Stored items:
-- ==== Sys2Proof/Syntax.lean ====
section
/-! DEFINITION. The commands that the block takes from outside, one constructor per row of the table, and the records their
operands are made of. An operand carries what the row's event brings with it: who asks, what is written, what was measured. -/

namespace Sys2Proof

/-- Who makes a register access (R14): a Fen core, or Mire. -/
inductive Who where
  | fen (core : Nat)
  | mire
deriving DecidableEq, Repr, Inhabited

/-- One channel bit's samples of readers A, B and C, as ADC codes (R151, R152). -/
structure Sample where
  a : Int := 0
  b : Int := 0
  c : Int := 0
deriving DecidableEq, Repr, Inhabited

/-- A preamble as the readers see it by the time the search window opens (R153): its bits, the peak of reader B at a gain of 0 dB in
1/256 ADC code, and the phase of the fundamental at each of the three readers in 1/64 bit. -/
structure Preamble where
  bits : Nat := 160
  peak : Nat := 10240
  phase : Int × Int × Int := (0, 0, 0)
deriving DecidableEq, Repr, Inhabited

/-- What the verify reader sees of a sector (R196, R197): the peak of the first fragment's preamble at a gain of 0 dB in 1/256 ADC code, the
V input at each bit from the first written bit of each fragment on, one list a fragment, in the same unit, and the mean amplitude in
ADC codes. -/
structure Check where
  preamble : Nat := 10240
  input : List (List Int) := []
  amplitude : Nat := 40
deriving DecidableEq, Repr, Inhabited

/-- What a lane's demodulator reports of a wedge (R44, R86, R87): sync mark found, the position word, the wedge's number, and the
mark's arrival less its predicted MANG. -/
structure Demod where
  found : Bool := true
  pos : Word := 0
  wedge : Nat := 0
  late : Int := 0
deriving DecidableEq, Repr, Inhabited

/-- What is sampled at a strobe (R85, R103): MANG, VCM currents of the sections, strain of the slots (none where invalid), vibration
inputs, as signed 16-bit codes; temperatures in °C; the cell period over the tick in 2^-16 ns, and the phase error of each timing head
in 1/4,096 cell. -/
structure Strobe where
  mang : Word := 0
  period : Nat := 0
  phase : List (Option Int) := []
  imeas : List Int := []
  strain : List (Option Int) := []
  vib : List Int := []
  temp : List Int := []
deriving DecidableEq, Repr, Inhabited

/-- What a timing head showed at an index (R40, R45): its amplitude and agreement tests hold, cells since the last index. -/
structure Head where
  healthy : Bool := true
  cells : Nat := 1048576
deriving DecidableEq, Repr, Inhabited

/-- The test that a timing head fails (R45): amplitude, count, or agreement with what each head counted. -/
inductive HeadTest where
  | amplitude (head lowCells : Nat)
  | count (head cells : Nat)
  | agreement (disagreeing cells0 cells1 : Nat)
deriving DecidableEq, Repr, Inhabited

/-- What a fetched command asks (R291, R302). `zoneSend` carries the zones acted on, `format` and `sanitize` the namespaces. -/
inductive HostOp where
  | read | compare | verify | write | writeZeroes | writeUncorrectable | zoneAppend | deallocate | datasetHint | copy | zoneSend
  | format | sanitize | flush | other
deriving DecidableEq, Repr, Inhabited

/-- A range of LBAs of a namespace (R291), and whether a lock on it is exclusive. -/
structure LbaRange where
  ns : Nat := 0
  first : Nat := 0
  count : Nat := 0
  excl : Bool := false
deriving DecidableEq, Repr, Inhabited

/-- A submission entry as Staithe reads it at the fetch (R288–R291): the 64 bytes, the queue it comes from and that queue's size and
completion queue, and from the entry its CID, NSID, first LBA and number of LBAs (the destination of a Copy). `list` holds the ranges
that the entry or its range list names beside that one, as (NSID, first LBA, count): Dataset Management ranges, Copy sources, zones,
namespaces; `selectAll` is the bit of Zone Management Send (R291). -/
structure HostCommand where
  cntlid : Nat := 0
  sqid : Nat := 0
  cqid : Nat := 0
  size : Nat := 2
  sqe : List Byte := []
  cid : Nat := 0
  op : HostOp := .other
  nsid : Nat := 0
  first : Nat := 0
  count : Nat := 0
  list : List (Nat × Nat × Nat) := []
  selectAll : Bool := false
deriving DecidableEq, Repr, Inhabited

/-- What a configuration request reaches (R285, R286): BAR0, the number of VFs that SR-IOV enables (0: VF Enable is clear), the error
status of AER, or the register at an offset; the places of the first three are PCI Express's. -/
inductive ConfigField where
  | bar0 | vfs | aer
  | other (offset : Nat)
deriving DecidableEq, Repr, Inhabited

/-- What resets controllers (R303): CC.EN from 1 to 0, a Function Level Reset, VF Enable cleared at a port, an NVM Subsystem Reset. -/
inductive CtlReset where
  | ccEnable (k : Nat)
  | functionLevel (k : Nat)
  | vfEnable (port : Nat)
  | subsystem
deriving DecidableEq, Repr, Inhabited

/-- What the check of an SRAM word finds (R377). -/
inductive SramError where
  | clean | single | uncorrectable
deriving DecidableEq, Repr, Inhabited

/-- What an SRAM word held that warm reset keeps (R385): a ledger entry, a record of the poison map, of the fate log, of Peat's
staging, by its index; or something else. -/
inductive SramWord where
  | plain
  | ledger (entry : Nat)
  | poison (index : Nat)
  | fate (index : Nat)
  | peat (index : Nat)
deriving DecidableEq, Repr, Inhabited

/-- What the check of a DRAM block finds (R379): no error, a correctable one, an uncorrectable one, one whose syndrome happens
to be the poison signature (R384), or one of three or more symbols that the code misses, or takes for a correctable one, with the bytes that
the read then returns. -/
inductive DramError where
  | clean | correctable | uncorrectable | signature
  | missed (data : List Byte)
  | miscorrected (data : List Byte)
deriving DecidableEq, Repr, Inhabited

/-- The AMO operations of a Fen core, LR and SC (R361), and a FENCE whose predecessor set includes W (R367), for which no row stands. -/
inductive AmoOp where
  | swap | add | and_ | or_ | xor_ | min_ | max_ | minu | maxu | lr | sc | fence
deriving DecidableEq, Repr, Inhabited

/-- What a Fen core asks of Carr (R361). -/
inductive CarrOp where
  | load
  | store (data : List Byte)
  | amo (op : AmoOp) (operand : Nat)
deriving DecidableEq, Repr, Inhabited

/-- An access of a Fen core to the map window (R360, R361). -/
structure CarrAccess where
  core : Nat := 0
  addr : Nat := 0
  size : Nat := 0
  op : CarrOp := .load
deriving DecidableEq, Repr, Inhabited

ACTIVITY:
What you write should match, character for character, the lines from the one with "op : CarrOp := .load" to the end of the data, both included.

ANSWER FOR THE TASK:
  op : CarrOp := .load
deriving DecidableEq, Repr, Inhabited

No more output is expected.